Work task>
From the data below, return all lines holding the string "splits".
Provided information section start
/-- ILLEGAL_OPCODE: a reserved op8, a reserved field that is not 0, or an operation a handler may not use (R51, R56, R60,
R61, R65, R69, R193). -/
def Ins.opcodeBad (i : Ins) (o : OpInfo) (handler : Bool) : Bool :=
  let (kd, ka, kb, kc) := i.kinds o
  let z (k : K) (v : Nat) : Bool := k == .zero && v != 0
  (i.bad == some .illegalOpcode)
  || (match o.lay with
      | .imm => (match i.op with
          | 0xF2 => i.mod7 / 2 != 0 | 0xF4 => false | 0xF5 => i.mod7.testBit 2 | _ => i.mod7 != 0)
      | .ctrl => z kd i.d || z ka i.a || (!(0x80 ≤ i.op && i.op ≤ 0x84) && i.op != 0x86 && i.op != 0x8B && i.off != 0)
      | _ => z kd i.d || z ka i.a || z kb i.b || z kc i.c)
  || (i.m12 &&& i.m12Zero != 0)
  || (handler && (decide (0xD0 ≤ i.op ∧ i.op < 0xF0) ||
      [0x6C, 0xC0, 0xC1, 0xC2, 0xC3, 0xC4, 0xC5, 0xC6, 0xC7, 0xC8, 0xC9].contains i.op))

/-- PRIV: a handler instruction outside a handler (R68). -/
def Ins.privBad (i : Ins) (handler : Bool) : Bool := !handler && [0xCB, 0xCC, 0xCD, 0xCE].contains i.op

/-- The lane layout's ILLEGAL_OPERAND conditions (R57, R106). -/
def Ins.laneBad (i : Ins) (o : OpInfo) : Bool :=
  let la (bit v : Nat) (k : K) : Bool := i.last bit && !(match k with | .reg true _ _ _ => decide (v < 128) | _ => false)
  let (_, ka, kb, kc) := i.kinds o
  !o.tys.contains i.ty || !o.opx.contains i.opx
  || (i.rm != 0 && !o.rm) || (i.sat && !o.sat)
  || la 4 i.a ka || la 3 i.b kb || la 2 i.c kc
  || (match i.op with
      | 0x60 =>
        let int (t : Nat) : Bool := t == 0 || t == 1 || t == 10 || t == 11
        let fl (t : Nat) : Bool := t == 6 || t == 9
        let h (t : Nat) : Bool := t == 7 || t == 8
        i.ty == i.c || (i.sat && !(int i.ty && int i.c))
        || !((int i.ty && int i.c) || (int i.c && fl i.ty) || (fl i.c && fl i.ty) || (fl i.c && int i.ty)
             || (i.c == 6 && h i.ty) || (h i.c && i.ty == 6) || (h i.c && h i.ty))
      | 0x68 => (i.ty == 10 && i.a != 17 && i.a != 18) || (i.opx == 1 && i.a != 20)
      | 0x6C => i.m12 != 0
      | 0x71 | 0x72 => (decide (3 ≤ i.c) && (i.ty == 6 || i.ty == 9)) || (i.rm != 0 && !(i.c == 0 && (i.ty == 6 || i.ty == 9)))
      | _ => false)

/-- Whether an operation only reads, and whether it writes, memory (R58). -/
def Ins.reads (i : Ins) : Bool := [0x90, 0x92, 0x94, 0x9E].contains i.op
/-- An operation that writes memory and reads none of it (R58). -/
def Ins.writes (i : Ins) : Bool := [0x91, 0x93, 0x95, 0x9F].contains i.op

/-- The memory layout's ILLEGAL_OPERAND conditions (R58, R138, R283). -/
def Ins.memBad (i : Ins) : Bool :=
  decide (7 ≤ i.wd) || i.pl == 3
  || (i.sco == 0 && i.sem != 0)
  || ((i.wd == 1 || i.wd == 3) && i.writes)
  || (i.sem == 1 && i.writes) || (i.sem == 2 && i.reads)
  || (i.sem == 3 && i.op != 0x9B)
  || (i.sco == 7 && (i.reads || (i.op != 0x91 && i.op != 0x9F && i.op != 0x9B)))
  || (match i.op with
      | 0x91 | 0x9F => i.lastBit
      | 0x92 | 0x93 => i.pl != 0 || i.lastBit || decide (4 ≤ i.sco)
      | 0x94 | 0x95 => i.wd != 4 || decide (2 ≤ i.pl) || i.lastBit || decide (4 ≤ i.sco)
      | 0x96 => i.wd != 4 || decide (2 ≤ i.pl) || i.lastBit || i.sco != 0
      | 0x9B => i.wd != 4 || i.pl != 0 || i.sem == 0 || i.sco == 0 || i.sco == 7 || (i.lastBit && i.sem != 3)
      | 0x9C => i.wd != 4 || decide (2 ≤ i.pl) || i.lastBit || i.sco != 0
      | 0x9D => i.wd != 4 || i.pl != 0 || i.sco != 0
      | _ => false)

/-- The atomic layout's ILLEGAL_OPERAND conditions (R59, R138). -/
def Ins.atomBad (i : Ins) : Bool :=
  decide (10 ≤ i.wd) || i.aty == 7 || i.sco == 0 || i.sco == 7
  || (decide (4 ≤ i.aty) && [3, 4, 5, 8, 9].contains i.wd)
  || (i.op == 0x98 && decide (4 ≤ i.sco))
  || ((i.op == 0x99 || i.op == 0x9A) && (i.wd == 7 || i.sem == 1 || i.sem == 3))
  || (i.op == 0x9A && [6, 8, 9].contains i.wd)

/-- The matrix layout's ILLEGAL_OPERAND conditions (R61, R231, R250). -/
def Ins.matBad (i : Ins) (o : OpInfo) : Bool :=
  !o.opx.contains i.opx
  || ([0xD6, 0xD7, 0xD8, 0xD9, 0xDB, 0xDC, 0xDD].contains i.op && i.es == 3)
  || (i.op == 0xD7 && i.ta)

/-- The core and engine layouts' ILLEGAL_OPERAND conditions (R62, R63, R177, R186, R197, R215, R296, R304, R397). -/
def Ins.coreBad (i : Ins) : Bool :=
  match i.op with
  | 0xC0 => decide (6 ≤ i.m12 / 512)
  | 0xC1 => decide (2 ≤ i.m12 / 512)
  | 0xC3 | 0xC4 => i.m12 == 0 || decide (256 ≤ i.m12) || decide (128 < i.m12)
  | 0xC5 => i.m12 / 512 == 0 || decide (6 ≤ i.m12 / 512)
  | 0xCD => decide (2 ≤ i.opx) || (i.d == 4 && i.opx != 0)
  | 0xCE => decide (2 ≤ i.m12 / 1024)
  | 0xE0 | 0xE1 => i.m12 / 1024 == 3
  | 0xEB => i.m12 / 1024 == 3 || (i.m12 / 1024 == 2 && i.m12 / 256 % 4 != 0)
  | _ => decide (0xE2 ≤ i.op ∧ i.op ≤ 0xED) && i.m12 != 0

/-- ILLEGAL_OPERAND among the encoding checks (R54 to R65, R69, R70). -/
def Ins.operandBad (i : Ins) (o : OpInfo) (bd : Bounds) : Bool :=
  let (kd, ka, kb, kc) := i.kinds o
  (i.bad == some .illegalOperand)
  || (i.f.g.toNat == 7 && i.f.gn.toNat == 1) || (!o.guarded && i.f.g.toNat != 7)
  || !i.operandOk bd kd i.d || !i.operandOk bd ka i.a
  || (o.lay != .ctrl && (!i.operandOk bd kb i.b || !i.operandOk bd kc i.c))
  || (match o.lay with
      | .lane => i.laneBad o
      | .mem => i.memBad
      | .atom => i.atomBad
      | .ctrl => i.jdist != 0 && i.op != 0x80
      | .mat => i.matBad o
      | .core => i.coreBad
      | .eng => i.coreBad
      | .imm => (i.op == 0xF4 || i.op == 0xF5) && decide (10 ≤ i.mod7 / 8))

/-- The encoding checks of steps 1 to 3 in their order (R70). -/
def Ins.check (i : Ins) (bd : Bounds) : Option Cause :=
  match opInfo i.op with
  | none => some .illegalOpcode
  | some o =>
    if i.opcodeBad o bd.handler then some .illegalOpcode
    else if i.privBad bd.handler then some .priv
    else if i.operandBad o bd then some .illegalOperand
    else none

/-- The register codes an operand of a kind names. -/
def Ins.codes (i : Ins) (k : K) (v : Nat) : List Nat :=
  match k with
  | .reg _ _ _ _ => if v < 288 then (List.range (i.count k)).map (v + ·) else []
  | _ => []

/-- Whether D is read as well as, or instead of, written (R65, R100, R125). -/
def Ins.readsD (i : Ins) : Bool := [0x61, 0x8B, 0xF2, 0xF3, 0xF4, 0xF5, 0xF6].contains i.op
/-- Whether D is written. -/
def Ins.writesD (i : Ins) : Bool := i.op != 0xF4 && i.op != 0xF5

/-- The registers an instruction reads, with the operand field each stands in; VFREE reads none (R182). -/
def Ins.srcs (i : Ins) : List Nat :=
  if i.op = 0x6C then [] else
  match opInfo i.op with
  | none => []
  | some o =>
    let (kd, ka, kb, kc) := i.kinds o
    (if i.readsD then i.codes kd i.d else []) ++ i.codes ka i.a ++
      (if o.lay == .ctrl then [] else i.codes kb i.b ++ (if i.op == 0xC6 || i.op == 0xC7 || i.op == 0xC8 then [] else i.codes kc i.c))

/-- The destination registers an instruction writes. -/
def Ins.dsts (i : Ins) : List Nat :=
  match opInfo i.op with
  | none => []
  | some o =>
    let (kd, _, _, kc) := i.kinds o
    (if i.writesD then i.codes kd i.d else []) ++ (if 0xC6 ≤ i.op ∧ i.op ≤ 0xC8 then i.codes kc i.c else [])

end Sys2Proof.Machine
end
Provided information section end
Provided information section start
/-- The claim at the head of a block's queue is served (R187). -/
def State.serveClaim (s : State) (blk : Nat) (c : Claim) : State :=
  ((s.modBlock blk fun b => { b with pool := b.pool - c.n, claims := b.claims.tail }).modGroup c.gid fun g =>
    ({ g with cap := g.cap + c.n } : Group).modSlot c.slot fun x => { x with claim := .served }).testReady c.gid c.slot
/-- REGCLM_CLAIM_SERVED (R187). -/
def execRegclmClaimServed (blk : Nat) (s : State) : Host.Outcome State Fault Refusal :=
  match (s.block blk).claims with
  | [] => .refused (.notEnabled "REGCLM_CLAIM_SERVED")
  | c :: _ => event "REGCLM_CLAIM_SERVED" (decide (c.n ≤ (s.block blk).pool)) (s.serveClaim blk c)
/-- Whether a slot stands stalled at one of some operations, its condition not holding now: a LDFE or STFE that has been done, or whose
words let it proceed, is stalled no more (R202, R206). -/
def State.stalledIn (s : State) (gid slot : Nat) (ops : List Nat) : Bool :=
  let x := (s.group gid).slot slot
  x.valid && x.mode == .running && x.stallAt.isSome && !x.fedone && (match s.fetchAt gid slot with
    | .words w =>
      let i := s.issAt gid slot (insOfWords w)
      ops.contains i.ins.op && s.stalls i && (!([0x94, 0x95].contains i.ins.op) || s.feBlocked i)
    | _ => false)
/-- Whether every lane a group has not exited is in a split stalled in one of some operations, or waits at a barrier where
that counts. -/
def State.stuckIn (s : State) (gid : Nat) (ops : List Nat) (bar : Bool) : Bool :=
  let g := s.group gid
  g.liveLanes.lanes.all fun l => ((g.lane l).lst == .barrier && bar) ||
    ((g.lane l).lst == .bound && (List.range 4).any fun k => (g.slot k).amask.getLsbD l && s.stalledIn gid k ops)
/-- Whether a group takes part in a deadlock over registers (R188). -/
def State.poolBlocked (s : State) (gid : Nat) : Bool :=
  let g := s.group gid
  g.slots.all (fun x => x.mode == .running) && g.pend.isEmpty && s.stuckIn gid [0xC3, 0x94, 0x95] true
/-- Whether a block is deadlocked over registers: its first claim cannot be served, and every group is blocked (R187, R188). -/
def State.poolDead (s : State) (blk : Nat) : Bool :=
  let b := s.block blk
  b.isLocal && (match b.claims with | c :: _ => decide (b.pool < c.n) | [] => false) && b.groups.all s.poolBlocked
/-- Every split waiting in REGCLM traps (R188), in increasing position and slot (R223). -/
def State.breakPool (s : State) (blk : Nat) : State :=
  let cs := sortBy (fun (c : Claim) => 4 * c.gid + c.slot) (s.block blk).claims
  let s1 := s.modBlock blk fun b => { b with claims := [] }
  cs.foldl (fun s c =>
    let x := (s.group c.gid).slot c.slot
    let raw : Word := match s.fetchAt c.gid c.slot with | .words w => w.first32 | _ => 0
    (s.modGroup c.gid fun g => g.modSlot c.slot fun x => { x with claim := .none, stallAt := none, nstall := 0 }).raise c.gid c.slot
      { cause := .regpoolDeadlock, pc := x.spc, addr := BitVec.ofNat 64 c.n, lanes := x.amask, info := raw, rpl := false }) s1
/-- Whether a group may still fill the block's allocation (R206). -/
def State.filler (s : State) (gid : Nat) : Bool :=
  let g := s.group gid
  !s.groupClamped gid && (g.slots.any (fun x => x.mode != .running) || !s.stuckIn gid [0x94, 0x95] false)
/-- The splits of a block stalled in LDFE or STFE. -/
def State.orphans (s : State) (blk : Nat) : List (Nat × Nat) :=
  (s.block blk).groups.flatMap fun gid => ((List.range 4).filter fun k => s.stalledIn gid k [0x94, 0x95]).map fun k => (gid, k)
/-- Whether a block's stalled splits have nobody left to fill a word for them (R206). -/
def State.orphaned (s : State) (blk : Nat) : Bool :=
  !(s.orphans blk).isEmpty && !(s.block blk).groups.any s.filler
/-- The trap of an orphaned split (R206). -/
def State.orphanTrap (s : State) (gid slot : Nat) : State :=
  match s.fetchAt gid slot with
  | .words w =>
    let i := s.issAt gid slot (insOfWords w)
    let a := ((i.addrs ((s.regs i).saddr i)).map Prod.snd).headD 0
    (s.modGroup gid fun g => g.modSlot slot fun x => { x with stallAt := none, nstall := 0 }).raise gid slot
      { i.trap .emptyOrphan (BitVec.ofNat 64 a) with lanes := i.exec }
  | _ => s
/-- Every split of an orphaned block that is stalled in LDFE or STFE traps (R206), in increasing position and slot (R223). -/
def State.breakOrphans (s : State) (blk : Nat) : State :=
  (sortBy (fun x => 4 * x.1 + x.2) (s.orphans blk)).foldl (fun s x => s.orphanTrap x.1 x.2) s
Provided information section end
Response below>
/-- The splits of a block stalled in LDFE or STFE. -/
/-- Whether a block's stalled splits have nobody left to fill a word for them (R206). -/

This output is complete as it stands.